The three words in the headline on this page today will, for many, have a familiar ring. That is because for the past 14 months, in addition to being a rallying cry for the worthy cause of protecting freedom of speech, they have been hijacked and parroted as a hashtag by agenda-driven individuals and countries whose own commitment to justice is at least questionable.
Now, however, with Monday’s conviction and sentencing of eight people for the murder of Jamal Khashoggi in the Saudi Consulate in Istanbul in October 2018, the words “Justice for Jamal” have been returned to the only place where they actually mean something — a Saudi court of law. As Jamal’s son Salah said after the verdict, the court “has done us justice, the children of … Jamal Khashoggi. We affirm our confidence in the Saudi judiciary.”
Moreover, this was no rush to summary justice, no hurried attempt to bury the crime and move on. Instead, over nine separate hearings attended not just by representatives of the international community but by members of the victim’s family, the court heard testimony, weighed the evidence, and reached its verdict.
Some people, of course, were never going to be happy, whatever that verdict; countries with an axe to grind such as Qatar and Iran have their own malign agendas, and will grasp any stick, however flimsy, with which to beat Saudi Arabia.

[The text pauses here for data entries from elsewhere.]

-- ==== Sys2Proof/Machine/HostPort.lean ====
section
/-! DEFINITION. The host's port: the block's register space (10_state.md R20 to R29, R36), the HC's
registers and memory as the host reaches them, the reset input, and one move of an agent other than the
sequencer (60_exceptions.md R465). -/

namespace Sys2Proof.Machine

/-- The width and alignment every host access to the block's registers must have (20_memory.md R76). -/
def alignedWordAccess (off : BitVec 8) (size : Nat) : Bool := off.toNat % 4 == 0 && size == 4

/-- What a host read of the block's register space returns (10_state.md R20). Write-only and reserved
offsets read 0. -/
def blockRegRead (s : State) (off : Nat) : Word :=
  match off with
  | 0x00 => 0x50540001#32
  | 0x04 => (BitVec.ofBool s.autoDrain).setWidth 32
  | 0x08 => s.status
  | 0x10 => s.arg0
  | 0x14 => s.arg1
  | 0x18 => s.arg2
  | 0x1C => s.arg3
  | 0x20 => s.res0
  | 0x24 => s.res1
  | 0x28 => s.res2
  | 0x30 => s.isr.setWidth 32
  | 0x34 => s.ier.setWidth 32
  | 0x38 => BitVec.ofNat 32 s.compq.length
  | 0x3C => match s.compq with | [] => 0#32 | c :: _ => c.word0
  | 0x40 => match s.compq with | [] => 0#32 | c :: _ => c.key
  | 0x48 => s.faultCount
  | 0x4C => match s.flog with | [] => 0#32 | f :: _ => f.word0
  | 0x50 => match s.flog with | [] => 0#32 | f :: _ => f.info
  | _ => 0#32

/-- A host write of the block's register space (10_state.md R20). A `CMD` write while `BUSY = 1` is
dropped and sets `CMDLOST` (R24); the acceptance of a `CMD` write while `BUSY = 0` is in Step.lean. -/
def blockRegWrite (s : State) (off : Nat) (v : Word) : State :=
  match off with
  | 0x04 => { s with autoDrain := v.getLsbD 0 }
  | 0x0C => if s.seq.busy then { s with cmdLost := true } else s
  | 0x10 => { s with arg0 := v }
  | 0x14 => { s with arg1 := v }
  | 0x18 => { s with arg2 := v }
  | 0x1C => { s with arg3 := v }
  | 0x30 => { s with isr := s.isr &&& ~~~(v.setWidth 4) }
  | 0x34 => { s with ier := v.setWidth 4 }
  | 0x44 => { s with compq := s.compq.tail }
  | 0x54 => { s with flog := s.flog.tail }
  | _ => s

/-- The offset of the 32-bit HC register an address names (log 17). -/
def hcRegOffset (off : BitVec 12) : Nat := off.toNat / 4 * 4

/-! ### What the host never does (70_reset_and_hazards.md R510 to R512) -/

/-- A TD whose buffer the host has handed over: queued and not finished. -/
def State.queuedTd (s : State) (t : Nat) : Bool := (s.td t).alloc && s.indexed t && !(s.td t).finished

/-- The first byte of a TD's buffer: `BE` names the last one, the status word the length
(42_transfer.md R300). -/
def State.bufferStart (s : State) (t : Nat) : Nat :=
  (s.physRead (tdAddr s.params t + 0xC#32)).toNat + 1 - (s.td t).len

/-- An address in the lines of a queued buffer (R512). With `COHERENT = 1` there is no cache (20_memory.md R100) and
the spec does not say what the lines are: that they are then the buffer's own bytes is the model's choice
(log 46). -/
def State.inQueuedBuffer (s : State) (a : Nat) : Bool :=
  s.tdt.any (fun p => s.queuedTd p.1 && inLines s.params (s.bufferStart p.1) (s.td p.1).len a)

/-- An HC register write that is the block's alone once it is started: a clear of `WDH` (R512), or a head
register (R511). Before `SCHED_START` the host's boot writes them (R510 (2)). -/
def State.blocksWrite (s : State) (off : Nat) (v : Word) : Bool :=
  s.started && ((off == 0x0C && v.getLsbD 1) || off == 0x20 || off == 0x28)

/-- One host access; a register access that is not an aligned 32-bit access is stuck (20_memory.md R76).
"What the host never does has no move in the model" (70_reset_and_hazards.md R512): such a move is not
enabled and changes nothing (log 20, log 40). The touch of a queued buffer's lines is taken as a read or write
of memory: CFLUSH and CINVAL run over such lines too, which is the model's choice (log 44). -/
def hostMove (m : HostMove) (s : State) : Except Fault State :=
  match m with
  | .blockRead off size =>
    if alignedWordAccess off size then .ok { s with hostData := blockRegRead s off.toNat }
    else .error .hostAccess
  | .blockWrite off size v =>
    if alignedWordAccess off size then .ok (blockRegWrite s off.toNat v) else .error .hostAccess
  | .hcRead off => .ok { s with hostData := hcRegRead s.hc (hcRegOffset off) }
  | .hcWrite off v =>
    .ok (if s.blocksWrite (hcRegOffset off) v then s
      else { s with hc := hcRegWrite s.hc (hcRegOffset off) v })
  | .memRead a =>
    .ok (if s.inQueuedBuffer a.toNat then s
      else { s.touch a.toNat with hostData := (s.cacheLoadByte a.toNat).setWidth 32 })
  | .memWrite a b =>
    .ok (if blockOwns s.params a.toNat || s.inQueuedBuffer a.toNat then s else s.cacheStoreByte a.toNat b)

/-- The block's reset (70_reset_and_hazards.md R500, R501): every register and all internal state at
their reset values, the cache empty; memory and the HC untouched. -/
def State.blockReset (s : State) : State :=
  { params := s.params, mem := s.mem, hc := s.hc, sched := s.sched, hostData := s.hostData
    draws := s.draws }

/-- What a move of another agent does to a running command. -/
inductive MoveEnd where
  /-- the command goes on -/
  | on (s : State)
  /-- a reset: the command is abandoned (70_reset_and_hazards.md R500) -/
  | abandoned (s : State)
  /-- a stuck host access -/
  | stuck (f : Fault)
deriving DecidableEq, Repr

/-- One move of an agent other than the sequencer. The `block` mark and a timer event outside the frame
wait change nothing. -/
def otherMove (m : Move) (s : State) : MoveEnd :=
  match m with
  | .block => .on s
  | .timer => .on s
  | .hc h => .on (hcMove h s)
  | .cache c => .on (cacheMove c s)
  | .reset => .abandoned s.blockReset
  | .host h =>
    match hostMove h s with
    | .ok s' => .on s'
    | .error f => .stuck f

end Sys2Proof.Machine
end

The conduct of Turkey has been particularly reprehensible; having taken unconcealed delight in flooding their own compliant media with selective leaks of lurid accounts of events in the consulate that day, the Turkish authorities then refused — despite countless requests from Saudi Arabia — to cooperate and submit that “evidence” for examination in a Saudi court. It is reasonable to wonder whether Turkey’s motive has been the quest for justice, or the embarrassment of Saudi Arabia.
This horrific crime shocked the world. In particular, it shocked Saudi Arabia, because it is so alien to our culture.
Faisal J. Abbas
It would be wrong, however, to suggest that all those who have demanded “Justice for Jamal” have done so with malevolent intent, and it is not our intention here to tar all critics with the same brush; we ourselves, after all, were among them. This horrific crime shocked the world. In particular, it shocked Saudi Arabia, because it is so alien to our culture. And as I have written before on these pages, it shocked me: Jamal Khashoggi was a former deputy editor of this newspaper, a former colleague and personal friend, subjected to an unspeakable ordeal in a place where he was entitled to feel safe. Saudis, too, want “Justice for Jamal.”
There is concern in some quarters that two senior officials have been absolved of responsibility for the murder; one was acquitted by the court, and the other was investigated but not charged. While this concern is in most cases genuine and well intentioned, it is misplaced, for two reasons.
First, let us not forget that the murder of Jamal Khashoggi has done untold harm to Saudi Arabia — to its reputation, to its economy, to its attempts to attract overseas investment and support for the ambitious Vision 2030 program of social and economic reform. As Crown Prince Mohammed bin Salman pointed out: “The threat to Saudi Arabia is from such actions against a Saudi journalist.”
The idea that anyone who genuinely has the interests of the Kingdom at heart would order this appalling act, far less carry it out, flies in the face of logic and common sense.
Second, it is a prime requisite for a criminal conviction that an accused person’s guilt must be proved beyond reasonable doubt. “They must have known” is a glib accusation, but it is not evidence — and it is on the evidence, and the evidence alone, that those who killed Jamal Khashoggi have been convicted.
This is not over. There may be appeals, both by those convicted, and by prosecutors. But Monday’s verdicts were a giant step in a necessarily complex process — and those who genuinely seek “Justice for Jamal” may rest assured that, in the end, it will be served.
Faisal J. Abbas is the editor in chief of Arab News.